I moved to the US a year ago, sold all my gear, including my 7 string. 
I bought a brand new Taylor and decided to go acoustic all the way.
I use a lot of different open tunings and sometimes a song even comes out of it.

So here is the page where you can check out my new stuff, I hope to update it regularly with fresh ideas:

Alternative Tuning Into Life

Thanks for listening, much appreciated!


----------



## FrankDeets (Nov 14, 2014)

cool stuff


----------



## Splenetic (Nov 15, 2014)

Some beautiful tunes man. Totally made me chill back and reflect on my life.


----------



## kamello (Nov 15, 2014)

thanks for the tunes


----------



## tmfrank (Nov 15, 2014)

Hey man!

Killer job on this. Perfect timing on the posting too, I'm going through the almost exact same situation that you are. I've switched from session band type guy to a singer songwriter, and I've never felt so liberated. Glad to hear it's working for you too!


----------



## Luna Lee (Nov 19, 2014)

FRESH
Love your tunes (A touch of well being is my favorite).
Also since you said that your using alternate turnings, a fun tuning is FACGCE or FAEGCE (low to high).


----------



## Rizzo (Nov 26, 2014)

Beautiful, man! Inspiring background as well.
I think I'll feature your website on my blog's page


----------



## Origins (Mar 26, 2015)

Got a new song on! Enjoy!


----------



## shadowlife (Mar 28, 2015)

I went through a phase a few years ago where i only played acoustic for a couple of years.
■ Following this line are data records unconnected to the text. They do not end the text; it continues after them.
/-! `postLimitedN` -/

@[simp] theorem State.postLimitedN_latches (s : State) (n code inst source severity : Nat) (detail : Nat → Nat) : (s.postLimitedN n code inst source severity detail).latches = s.latches := by unfold State.postLimitedN; dsimp only; split <;> simp
@[simp] theorem State.postLimitedN_holds (s : State) (n code inst source severity : Nat) (detail : Nat → Nat) : (s.postLimitedN n code inst source severity detail).holds = s.holds := by unfold State.postLimitedN; dsimp only; split <;> simp
@[simp] theorem State.postLimitedN_reply (s : State) (n code inst source severity : Nat) (detail : Nat → Nat) : (s.postLimitedN n code inst source severity detail).reply = s.reply := by unfold State.postLimitedN; dsimp only; split <;> simp
@[simp] theorem State.postLimitedN_caller (s : State) (n code inst source severity : Nat) (detail : Nat → Nat) : (s.postLimitedN n code inst source severity detail).caller = s.caller := by unfold State.postLimitedN; dsimp only; split <;> simp
@[simp] theorem State.postLimitedN_dance (s : State) (n code inst source severity : Nat) (detail : Nat → Nat) : (s.postLimitedN n code inst source severity detail).dance = s.dance := by unfold State.postLimitedN; dsimp only; split <;> simp
@[simp] theorem State.postLimitedN_adm (s : State) (n code inst source severity : Nat) (detail : Nat → Nat) : (s.postLimitedN n code inst source severity detail).adm = s.adm := by unfold State.postLimitedN; dsimp only; split <;> simp
@[simp] theorem State.postLimitedN_flows (s : State) (n code inst source severity : Nat) (detail : Nat → Nat) : (s.postLimitedN n code inst source severity detail).flows = s.flows := by unfold State.postLimitedN; dsimp only; split <;> simp
@[simp] theorem State.postLimitedN_lanes (s : State) (n code inst source severity : Nat) (detail : Nat → Nat) : (s.postLimitedN n code inst source severity detail).lanes = s.lanes := by unfold State.postLimitedN; dsimp only; split <;> simp
@[simp] theorem State.postLimitedN_fabric (s : State) (n code inst source severity : Nat) (detail : Nat → Nat) : (s.postLimitedN n code inst source severity detail).fabric = s.fabric := by unfold State.postLimitedN; dsimp only; split <;> simp
@[simp] theorem State.postLimitedN_hard (s : State) (n code inst source severity : Nat) (detail : Nat → Nat) : (s.postLimitedN n code inst source severity detail).hard = s.hard := by unfold State.postLimitedN; dsimp only; split <;> simp
@[simp] theorem State.postLimitedN_cfg (s : State) (n code inst source severity : Nat) (detail : Nat → Nat) : (s.postLimitedN n code inst source severity detail).cfg = s.cfg := by unfold State.postLimitedN; dsimp only; split <;> simp
@[simp] theorem State.postLimitedN_ctx (s : State) (n code inst source severity : Nat) (detail : Nat → Nat) : (s.postLimitedN n code inst source severity detail).ctx = s.ctx := by unfold State.postLimitedN; dsimp only; split <;> simp
@[simp] theorem State.postLimitedN_flash (s : State) (n code inst source severity : Nat) (detail : Nat → Nat) : (s.postLimitedN n code inst source severity detail).flash = s.flash := by unfold State.postLimitedN; dsimp only; split <;> simp
@[simp] theorem State.postLimitedN_guard (s : State) (n code inst source severity : Nat) (detail : Nat → Nat) : (s.postLimitedN n code inst source severity detail).guard = s.guard := by unfold State.postLimitedN; dsimp only; split <;> simp
@[simp] theorem State.postLimitedN_power (s : State) (n code inst source severity : Nat) (detail : Nat → Nat) : (s.postLimitedN n code inst source severity detail).power = s.power := by unfold State.postLimitedN; dsimp only; split <;> simp
@[simp] theorem State.postLimitedN_modes (s : State) (n code inst source severity : Nat) (detail : Nat → Nat) : (s.postLimitedN n code inst source severity detail).modes = s.modes := by unfold State.postLimitedN; dsimp only; split <;> simp
@[simp] theorem State.postLimitedN_prom (s : State) (n code inst source severity : Nat) (detail : Nat → Nat) : (s.postLimitedN n code inst source severity detail).prom = s.prom := by unfold State.postLimitedN; dsimp only; split <;> simp
@[simp] theorem State.postLimitedN_life (s : State) (n code inst source severity : Nat) (detail : Nat → Nat) : (s.postLimitedN n code inst source severity detail).life = s.life := by unfold State.postLimitedN; dsimp only; split <;> simp
@[simp] theorem State.postLimitedN_fresh (s : State) (n code inst source severity : Nat) (detail : Nat → Nat) : (s.postLimitedN n code inst source severity detail).fresh = s.fresh := by unfold State.postLimitedN; dsimp only; split <;> simp
@[simp] theorem State.postLimitedN_pending (s : State) (n code inst source severity : Nat) (detail : Nat → Nat) : (s.postLimitedN n code inst source severity detail).pending = s.pending := by unfold State.postLimitedN; dsimp only; split <;> simp

/-! `postLimited` -/

@[simp] theorem State.postLimited_latches (s : State) (code inst source severity : Nat) (detail : Nat → Nat) : (s.postLimited code inst source severity detail).latches = s.latches := by simp [State.postLimited]
@[simp] theorem State.postLimited_holds (s : State) (code inst source severity : Nat) (detail : Nat → Nat) : (s.postLimited code inst source severity detail).holds = s.holds := by simp [State.postLimited]
@[simp] theorem State.postLimited_reply (s : State) (code inst source severity : Nat) (detail : Nat → Nat) : (s.postLimited code inst source severity detail).reply = s.reply := by simp [State.postLimited]
@[simp] theorem State.postLimited_caller (s : State) (code inst source severity : Nat) (detail : Nat → Nat) : (s.postLimited code inst source severity detail).caller = s.caller := by simp [State.postLimited]
@[simp] theorem State.postLimited_dance (s : State) (code inst source severity : Nat) (detail : Nat → Nat) : (s.postLimited code inst source severity detail).dance = s.dance := by simp [State.postLimited]
@[simp] theorem State.postLimited_adm (s : State) (code inst source severity : Nat) (detail : Nat → Nat) : (s.postLimited code inst source severity detail).adm = s.adm := by simp [State.postLimited]
@[simp] theorem State.postLimited_flows (s : State) (code inst source severity : Nat) (detail : Nat → Nat) : (s.postLimited code inst source severity detail).flows = s.flows := by simp [State.postLimited]
@[simp] theorem State.postLimited_lanes (s : State) (code inst source severity : Nat) (detail : Nat → Nat) : (s.postLimited code inst source severity detail).lanes = s.lanes := by simp [State.postLimited]
@[simp] theorem State.postLimited_fabric (s : State) (code inst source severity : Nat) (detail : Nat → Nat) : (s.postLimited code inst source severity detail).fabric = s.fabric := by simp [State.postLimited]
@[simp] theorem State.postLimited_hard (s : State) (code inst source severity : Nat) (detail : Nat → Nat) : (s.postLimited code inst source severity detail).hard = s.hard := by simp [State.postLimited]
@[simp] theorem State.postLimited_cfg (s : State) (code inst source severity : Nat) (detail : Nat → Nat) : (s.postLimited code inst source severity detail).cfg = s.cfg := by simp [State.postLimited]
@[simp] theorem State.postLimited_ctx (s : State) (code inst source severity : Nat) (detail : Nat → Nat) : (s.postLimited code inst source severity detail).ctx = s.ctx := by simp [State.postLimited]
@[simp] theorem State.postLimited_flash (s : State) (code inst source severity : Nat) (detail : Nat → Nat) : (s.postLimited code inst source severity detail).flash = s.flash := by simp [State.postLimited]
@[simp] theorem State.postLimited_guard (s : State) (code inst source severity : Nat) (detail : Nat → Nat) : (s.postLimited code inst source severity detail).guard = s.guard := by simp [State.postLimited]
@[simp] theorem State.postLimited_power (s : State) (code inst source severity : Nat) (detail : Nat → Nat) : (s.postLimited code inst source severity detail).power = s.power := by simp [State.postLimited]
@[simp] theorem State.postLimited_modes (s : State) (code inst source severity : Nat) (detail : Nat → Nat) : (s.postLimited code inst source severity detail).modes = s.modes := by simp [State.postLimited]
@[simp] theorem State.postLimited_prom (s : State) (code inst source severity : Nat) (detail : Nat → Nat) : (s.postLimited code inst source severity detail).prom = s.prom := by simp [State.postLimited]
@[simp] theorem State.postLimited_life (s : State) (code inst source severity : Nat) (detail : Nat → Nat) : (s.postLimited code inst source severity detail).life = s.life := by simp [State.postLimited]
@[simp] theorem State.postLimited_fresh (s : State) (code inst source severity : Nat) (detail : Nat → Nat) : (s.postLimited code inst source severity detail).fresh = s.fresh := by simp [State.postLimited]
@[simp] theorem State.postLimited_pending (s : State) (code inst source severity : Nat) (detail : Nat → Nat) : (s.postLimited code inst source severity detail).pending = s.pending := by simp [State.postLimited]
I mostly concentrated on lute and classical pieces.
But the siren's call of a distorted electric guitar lured me back to the dark side 

I like your tunes, especially Down The Aisle.


----------



## GunnarJames (Mar 28, 2015)

Sounds really good! 

What guitar are you using? It looks like a Taylor with Ovangkol in the pictures, who knows if that's even the guitar you used in the recordings though. Whatever it is, it records really well.


----------



## Adam Of Angels (Mar 28, 2015)

Excellent stuff, man. I can appreciate this - while I'm not gearing toward acoustic only, I'm backing away from rock and metal in favor of clean music. Great melodic sense in this stuff.


----------



## demorior (Mar 29, 2015)

man, that take a breath song is absolutely gorgeous.
if you ever tab it out shoot me a pm!

love stuff like this.


----------



## Camer138 (Apr 28, 2015)

Great song and well played! I also just took a turn in my life around the same time I took a new direction in music, funny how that works..


----------



## vansinn (Apr 28, 2015)

Yeah, I remember you wrote about going all acoustics.
Not at all a bad choice; some neat stuff you've done there.
I'm especially very much in love with Take A Breath  - at times it like there's a bit of Vicky Genfan in it.
Duly bookmarked - and when will a CD be available?


----------



## vansinn (May 22, 2015)

Man, I can't help posting again; dunno how many times I've been listening to Take a Breath..
It's just such a soothing song, totally love it


----------



## jerm (May 22, 2015)

Following. Awesome stuff man!


----------